Читаем В поисках гармонии. Искусствоведческие работы разных лет полностью

В некоторых вариантах беспомощность инертного тела ассоциируется с образом утопленницы, которую кто-то спасает, вытаскивает из воды: возникают композиции «Спасение». В других скрыты зловещие намеки на насилие и убийство слабого покорного существа. В «Обнаженной со скамейкой» мы видим все ту же женщину, распростертую на ложе, но толстая темная вертикаль (в ее предметном значении она может быть понята просто как ножка табуретки) пересекает ее шею. Стоящий тут же на скамейке белый бюст усиливает тайно внушаемое видение отрубленной головы.

Множатся далеко идущие ассоциации, строй форм, рожденный созерцанием «униженной красоты», иррадирует, распространяется на другое, создает своеобразный аспект восприятия мира. В эти годы в искусстве Пикассо возникают разного рода парадоксальные конструкции из шаров, полушарий, эллипсоидов из гнутых податливых криволинейных форм.
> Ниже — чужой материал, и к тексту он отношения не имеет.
theorem storeBytes_inv {s : State} (c : Ctx) (mb : Member) (ls : List (GLoc × Byte)) (tag : StoreTag) (made : Bool) (h : State.Inv s) :
    State.Inv (storeBytes s c mb ls tag made).1 := by
  unfold storeBytes
  have h1 := storeFold_inv c tag (fun line => (ls.filter fun y => y.1.line == line).map fun y => (y.1.pa % 128, y.2))
    (ls.map fun x => x.1.line).eraseDups (x := (s, mb)) h
  dsimp only
  split
  · exact drainMember_inv _ _ h1
  · exact h1

theorem atomicLine_inv {s : State} (k : Nat) (mb : Member) (l : GLoc) (h : State.Inv s) : State.Inv (atomicLine k s mb l).1 := by
  unfold atomicLine
  dsimp only
  split
  · exact drainLines_inv _ _ h
  · exact flushPorts_inv (drainLines_inv _ _ h)

theorem performAtomic_inv {s : State} (ls : List GLoc) (f : Nat → Option Nat) (h : State.Inv s) :
    State.Inv (performAtomic s ls f).2 := by
  unfold performAtomic
  dsimp only
  split
  · exact perform_inv _ h
  · exact h

/-! ## Queues -/

theorem mirror_inv {s : State} (q : DevQueue) (n : Nat) (h : State.Inv s) : State.Inv (mirror s q n) := by
  unfold mirror
  dsimp only
  split
  · exact h
  · exact perform_inv _ h

theorem mirrorAll_inv {s : State} (q : DevQueue) (h : State.Inv s) : State.Inv (mirrorAll s q) :=
  List.foldlRecOn _ _ h fun _ hs j _ => mirror_inv q j hs

theorem takeHead_inv {s : State} (q : DevQueue) (h : State.Inv s) : State.Inv (takeHead s q) := mirror_inv _ _ h

theorem wakeSleepers_inv (qn : Nat) : ∀ (n : Nat) {s : State}, State.Inv s → State.Inv (wakeSleepers s qn n)
  | 0, _, h => h
  | n + 1, s, h => by
    unfold wakeSleepers
    split
    · exact h
    · split
      · exact h
      · split
        · split
          · exact wakeSleepers_inv qn n h
          · split
            · refine wakeSleepers_inv qn n (inv_of_mem ?_ (retireGen_mem _ _ _))
              exact takeHead_inv _ h
            · exact wakeSleepers_inv qn n h
        · exact h

theorem commitSlot_inv {s : State} (q : DevQueue) (n : Nat) (h : State.Inv s) : State.Inv (commitSlot s q n) := by
  unfold commitSlot
  refine wakeSleepers_inv _ _ ?_
  exact mirror_inv _ _ h

/-! ## Typed buffers -/

@[simp] theorem updMember_mem (s : State) (c m : Nat) (f : Member → Member) : (s.updMember c m f).mem = s.mem := by
  unfold State.updMember
  split
  · rfl
  · split <;> rfl

@[simp] theorem writePlace_mem (s : State) (b : Buf) (p : BufPlace) (l : List Byte) : (writePlace s b p l).mem = s.mem := by
  unfold writePlace
  dsimp only
  split
  · exact updMember_mem _ _ _ _
  · exact updMember_mem _ _ _ _

@[simp] theorem bufWrite_mem (s : State) (c : Ctx) (m : Nat) (b : Buf) (o : Nat) (l : List Byte) : (bufWrite s c m b o l).mem = s.mem := by
  unfold bufWrite
  split
  · rfl
  · exact writePlace_mem _ _ _ _

@[simp] theorem revoke_mem (s : State) (c : Nat) : (revoke s c).mem = s.mem := by
  unfold revoke; split <;> rfl
@[simp] theorem updLend_mem (s : State) (c m k : Nat) (f : Lend → Lend) : (s.updLend c m k f).mem = s.mem := updMember_mem _ _ _ _
@[simp] theorem zeroRange_mem (s : State) (c m : Nat) (b : Buf) (o n : Nat) : (zeroRange s c m b o n).mem = s.mem := updMember_mem _ _ _ _
@[simp] theorem movePoison_mem (s : State) (f : PoisonLoc → PoisonLoc) : (s.movePoison f).mem = s.mem := by
  unfold State.movePoison; split <;> rfl
@[simp] theorem setGranules_mem (s : State) (c : Ctx) (m : Nat) (b : Buf) (o n : Nat) (v : Bool) :
    (setGranules s c m b o n v).mem = s.mem := by
  unfold setGranules
  split
  · rfl
  · exact updMember_mem _ _ _ _

/-- The states that an access to a lendable range leaves have the same memory. -/
def Touch.MemAs (s : State) : Touch → Prop
  | .ready t | .revoked t => t.mem = s.mem
  | .wait => True

theorem touchLent_mem (s : State) (c : Ctx) (m : Nat) (p : BufPlace) (k : Nat) : (touchLent s c m p k).MemAs s := by
  unfold touchLent
  split
  · trivial
  · rename_i l _
    split
    · trivial
    · trivial
    · split
      · rfl
      · trivial
    · show State.mem _ = s.mem
      rw [updMember_mem, movePoison_mem]
      split <;> simp

theorem touchOwn_mem (c m : Nat) (b : Buf) (o n : Nat) (l : List (Lend × Nat)) : ∀ (s : State), (touchOwn c m b o n l s).MemAs s := by
  induction l with
  | nil => intro s; rfl
  | cons x l ih =>
    intro s
    obtain ⟨x, k⟩ := x
    unfold touchOwn
    split
    · split
      · exact (revoke_mem _ _).trans (updLend_mem _ _ _ _ _)
      · trivial
      · exact ih s
      · have h := ih (s.updLend c m k fun l => { l with st := .touched })
        revert h
        cases touchOwn c m b o n l (s.updLend c m k fun l => { l with st := .touched }) with
        | wait => intro _; trivial
        | ready t => intro h; exact h.trans (updLend_mem _ _ _ _ _)
        | revoked t => intro h; exact h.trans (updLend_mem _ _ _ _ _)
    · exact ih s

theorem touch_mem (s : State) (c : Ctx) (m : Nat) (b : Buf) (p : BufPlace) (n : Nat) : (touch s c m b p n).MemAs s := by
  unfold touch
  split
  · exact touchLent_mem _ _ _ _ _
  · split
    · rfl
    · exact touchOwn_mem _ _ _ _ _ _ s

theorem Touch.MemAs.trans {s t : State} {x : Touch} (h : x.MemAs t) (e : t.mem = s.mem) : x.MemAs s := by
  cases x with
  | wait => trivial
  | ready u => exact (show u.mem = t.mem from h).trans e
  | revoked u => exact (show u.mem = t.mem from h).trans e

theorem touchAll_mem (c : Ctx) (m : Nat) (b : Buf) (n : Nat) (l : List Nat) : ∀ (s : State), (touchAll s c m b n l).MemAs s := by
  induction l with
  | nil => intro s; rfl
  | cons o l ih =>
    intro s
    unfold touchAll
    split
    · exact ih s
    · rename_i p _
      have h := touch_mem s c m b p n
      cases hx : touch s c m b p n with
      | wait => trivial
      | ready t => exact (ih t).trans (by rw [hx] at h; exact h)
      | revoked t => rw [hx] at h; exact h

theorem touchRanges_mem (c : Ctx) (m : Nat) (l : List (Buf × Nat × Nat)) : ∀ (s : State), (touchRanges c m l s).MemAs s := by
  induction l with
  | nil => intro s; rfl
  | cons x l ih =>
    intro s
    obtain ⟨b, o, n⟩ := x
    unfold touchRanges
    split
    · exact ih s
    · rename_i p _
      have h := touch_mem s c m b p n
      cases hx : touch s c m b p n with
      | wait => trivial
      | ready t => exact (ih t).trans (by rw [hx] at h; exact h)
      | revoked t => rw [hx] at h; exact h

/-! ## Engines -/

@[simp] theorem scramble_mem (s : State) (c : Ctx) (m : Nat) (r : Range) : (scramble s c m r).mem = s.mem := by
  unfold scramble; split
  · exact bufWrite_mem _ _ _ _ _ _
  · rfl
@[simp] theorem taintHazards_mem (s : State) (c m : Nat) (w : Range) : (taintHazards s c m w).mem = s.mem := by
  unfold taintHazards
  split
  · rfl
  · split
    · rfl
    · dsimp only
      split
      · rfl
      · rw [foldl_mem _ (fun s h => scramble_mem s _ _ _), updMember_mem]
@[simp] theorem bufStore_mem (s : State) (c : Ctx) (m : Nat) (b : Buf) (o : Nat) (l : List Byte) : (bufStore s c m b o l).mem = s.mem := by
  unfold bufStore; rw [taintHazards_mem, bufWrite_mem]
@[simp] theorem updCmd_mem (s : State) (c m : Nat) (g : Engine) (n : Nat) (f : Cmd → Cmd) : (updCmd s c m g n f).mem = s.mem :=
  updMember_mem _ _ _ _
@[simp] theorem freeBoard_mem (s : State) (c m n : Nat) : (freeBoard s c m n).mem = s.mem := updMember_mem _ _ _ _
@[simp] theorem bindBank_mem (s : State) (c m : Nat) (g : Engine) : (bindBank s c m g).mem = s.mem := by
  unfold bindBank; split
  · exact updMember_mem _ _ _ _
  · rfl
/-- Taking an entry changes no state but the board of the member, at whose end the entry then stands, if there was room. -/
theorem ensureBoard_eq {s : State} {c : Ctx} {m : Nat} {mb : Member} {e : Entry} {i : Instr} {t : State} {clear : Bool}
    (h : ensureBoard s c m mb e i = some (t, clear)) :
    t = s ∨ ∃ b, boardEntry s c m e i = some b ∧ boardUsed s mb.cluster < Config.scoreboard ∧
      t = s.updMember c.id m fun y => { y with board := y.board ++ [b] } := by
  unfold ensureBoard at h
  split at h
  · exact .inl (by simpa using (congrArg Prod.fst (Option.some.inj h)).symm)
  · next b hb =>
    dsimp only at h
    split at h
    · exact .inl (congrArg Prod.fst (Option.some.inj h)).symm
    · split at h
      · cases h
      · exact .inr ⟨b, hb, by omega, (congrArg Prod.fst (Option.some.inj h)).symm⟩
/-- A command that runs again takes at most its own entry. -/
theorem listCmd_eq (k m : Nat) (s : State) (y : Cmd) :
    listCmd k m s y = s ∨ ∃ b, listCmd k m s y = s.updMember k m fun x => { x with board := x.board ++ [b] } := by
  unfold listCmd
  split
  · next c mb i h _ =>
    obtain ⟨d, hd, hm⟩ := Option.bind_eq_some_iff.1 h
    obtain ⟨_, _, hx⟩ := Option.map_eq_some_iff.1 hm
    cases hx
    cases he : ensureBoard s c m mb y.e i with
    | none => exact .inl rfl
    | some z =>
      rcases ensureBoard_eq he with h | ⟨b, -, -, h⟩
      · exact .inl h
      · exact .inr ⟨b, by simpa [ctxOf_id hd] using h⟩
  · exact .inl rfl
theorem ensureBoard_mem {s s1 : State} {c : Ctx} {m : Nat} {mb : Member} {e : Entry} {i : Instr} {b : Bool}
    (h : ensureBoard s c m mb e i = some (s1, b)) : s1.mem = s.mem := by
  rcases ensureBoard_eq h with rfl | ⟨_, -, -, rfl⟩
  · rfl
  · exact updMember_mem _ _ _ _
theorem ensureBoard_keeps (s : State) (c : Ctx) (m : Nat) (mb : Member) (e : Entry) (i : Instr) :
    (((ensureBoard s c m mb e i).map fun x => x.1).getD s).mem = s.mem := by
  cases h : ensureBoard s c m mb e i with
  | none => rfl
  | some x => exact ensureBoard_mem h
@[simp] theorem clearHold_mem (s : State) (c m : Nat) (e : Entry) : (clearHold s c m e).mem = s.mem := by
  unfold clearHold
  split
  · rfl
  · split <;> rfl
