-- ==== Sys2Proof/Laws/Ops.lean ====
section
/-!
SUPPORT. One lemma for each shared operation: what it answers once its conditions hold, and what that leaves.
-/
namespace Sys2Proof.Machine
open Sys2Proof.Safety

/-! ## Contexts that settle -/

/-- What the retirement of rows and the pruning of the stream leave alone: everything but rows, what waits for them and the
stream. -/
def Ctx.SameBut (c d : Ctx) : Prop :=
  ∃ rows kept members stream vq channel stores,
    d = { c with rows := rows, kept := kept, members := members, stream := stream, vq := vq, channel := channel, stores := stores }

theorem Ctx.SameBut.refl (c : Ctx) : c.SameBut c := ⟨c.rows, c.kept, c.members, c.stream, c.vq, c.channel, c.stores, rfl⟩
theorem Ctx.SameBut.trans {a b c : Ctx} (h : a.SameBut b) (k : b.SameBut c) : a.SameBut c := by
  obtain ⟨r, x, m, st, v, ch, so, rfl⟩ := h
  obtain ⟨r, x, m, st, v, ch, so, rfl⟩ := k
  exact ⟨r, x, m, st, v, ch, so, rfl⟩

/-- The form in which claims say it. -/
theorem Ctx.SameBut.eq {c d : Ctx} (h : c.SameBut d) :
    d = { c with rows := d.rows, kept := d.kept, members := d.members, stream := d.stream, vq := d.vq, channel := d.channel,
                 stores := d.stores } := by
  obtain ⟨r, x, m, st, v, ch, so, rfl⟩ := h
  rfl

theorem Ctx.SameBut.id {c d : Ctx} (h : c.SameBut d) : d.id = c.id := by
  obtain ⟨r, x, m, st, v, ch, so, rfl⟩ := h; rfl
theorem Ctx.SameBut.gen {c d : Ctx} (h : c.SameBut d) : d.gen = c.gen := by
  obtain ⟨r, x, m, st, v, ch, so, rfl⟩ := h; rfl
theorem Ctx.SameBut.g {c d : Ctx} (h : c.SameBut d) : d.g = c.g := by
  obtain ⟨r, x, m, st, v, ch, so, rfl⟩ := h; rfl
theorem Ctx.SameBut.pc {c d : Ctx} (h : c.SameBut d) : d.pc = c.pc := by
  obtain ⟨r, x, m, st, v, ch, so, rfl⟩ := h; rfl

theorem retireRow_same (c : Ctx) (r : Row) (n : Nat) (e : BitVec 48) : c.SameBut (c.retireRow r n e) :=
  ⟨_, _, _, c.stream, c.vq, c.channel, c.stores, rfl⟩

theorem foldl_same {α : Type} (f : Ctx → α → Ctx) (hf : ∀ (c : Ctx) (x : α), c.SameBut (f c x)) (l : List α) :
    ∀ c : Ctx, c.SameBut (l.foldl f c) := by
  induction l with
  | nil => intro c; exact Ctx.SameBut.refl c
  | cons x l ih => intro c; exact (hf c x).trans (ih (f c x))

theorem retireDone_same (c : Ctx) : c.SameBut c.retireDone := by
  unfold Ctx.retireDone
  split
  · refine foldl_same _ (fun (d : Ctx) (r : Row) => ?_) c.rows c
    split
    · split
      · exact retireRow_same d _ _ _
      · exact Ctx.SameBut.refl d
    · exact Ctx.SameBut.refl d
  · exact Ctx.SameBut.refl c

theorem prune_same (c : Ctx) : c.SameBut c.prune := ⟨c.rows, c.kept, c.members, _, c.vq, c.channel, _, rfl⟩
theorem resolveVotes_same (c : Ctx) : c.SameBut c.resolveVotes := ⟨c.rows, c.kept, c.members, c.stream, _, c.channel, c.stores, rfl⟩
theorem pruneChannel_same (c : Ctx) : c.SameBut c.pruneChannel := ⟨c.rows, c.kept, c.members, c.stream, c.vq, _, c.stores, rfl⟩

theorem prune_rows (c : Ctx) : c.prune.rows = c.rows := rfl
theorem resolveVotes_rows (c : Ctx) : c.resolveVotes.rows = c.rows := rfl
theorem pruneChannel_rows (c : Ctx) : c.pruneChannel.rows = c.rows := rfl

theorem settle_same (c : Ctx) : c.SameBut c.settle :=
  ((((retireDone_same c).trans (prune_same _)).trans (resolveVotes_same _)).trans (prune_same _)).trans (pruneChannel_same _)

@[simp] theorem settle_id (c : Ctx) : c.settle.id = c.id := (settle_same c).id
@[simp] theorem settle_gen (c : Ctx) : c.settle.gen = c.gen := (settle_same c).gen
@[simp] theorem settle_g (c : Ctx) : c.settle.g = c.g := (settle_same c).g
@[simp] theorem settle_pc (c : Ctx) : c.settle.pc = c.pc := (settle_same c).pc

/-- What stays of a row that takes a slot or retires: everything but its position and what goes with it. -/
def Row.SameBut (r q : Row) : Prop :=
  ∃ issue windows retired stop late ahead overwritten halted amo held due lateMask,
    q = { r with issue := issue, windows := windows, retired := retired, stop := stop, late := late, ahead := ahead,
                 overwritten := overwritten, halted := halted, amo := amo, held := held, due := due, lateMask := lateMask }

theorem Row.SameBut.refl (r : Row) : r.SameBut r :=
  ⟨r.issue, r.windows, r.retired, r.stop, r.late, r.ahead, r.overwritten, r.halted, r.amo, r.held, r.due, r.lateMask, rfl⟩
theorem Row.SameBut.trans {a b c : Row} (h : a.SameBut b) (k : b.SameBut c) : a.SameBut c := by
  obtain ⟨x1, x2, x3, x4, x5, x6, x7, x8, x9, x10, x11, x12, rfl⟩ := h
  obtain ⟨x1, x2, x3, x4, x5, x6, x7, x8, x9, x10, x11, x12, rfl⟩ := k
  exact ⟨x1, x2, x3, x4, x5, x6, x7, x8, x9, x10, x11, x12, rfl⟩
theorem Row.SameBut.kept {a b : Row} (h : a.SameBut b) : rowKept b = rowKept a := by
  obtain ⟨x1, x2, x3, x4, x5, x6, x7, x8, x9, x10, x11, x12, rfl⟩ := h
  rfl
Примечательно: каким бы беспощадным трансформациям Пикассо ни подвергал свою модель, в них сохраняется выражение чувства. Особенно картина «Сон» не оставляет сомнений в глубокой нежности художника. Женщина, которую он снова и снова пишет, воплощает для него кроткую женственность, чувственную безмятежность; она – грезящая. Ее антураж – свет луны или ночника, ее окружают цветы, она покоится в тишине. Эти переживания могли бы быть выражены «сентиментально». Но неусыпный дух иронии переводит их в иное русло.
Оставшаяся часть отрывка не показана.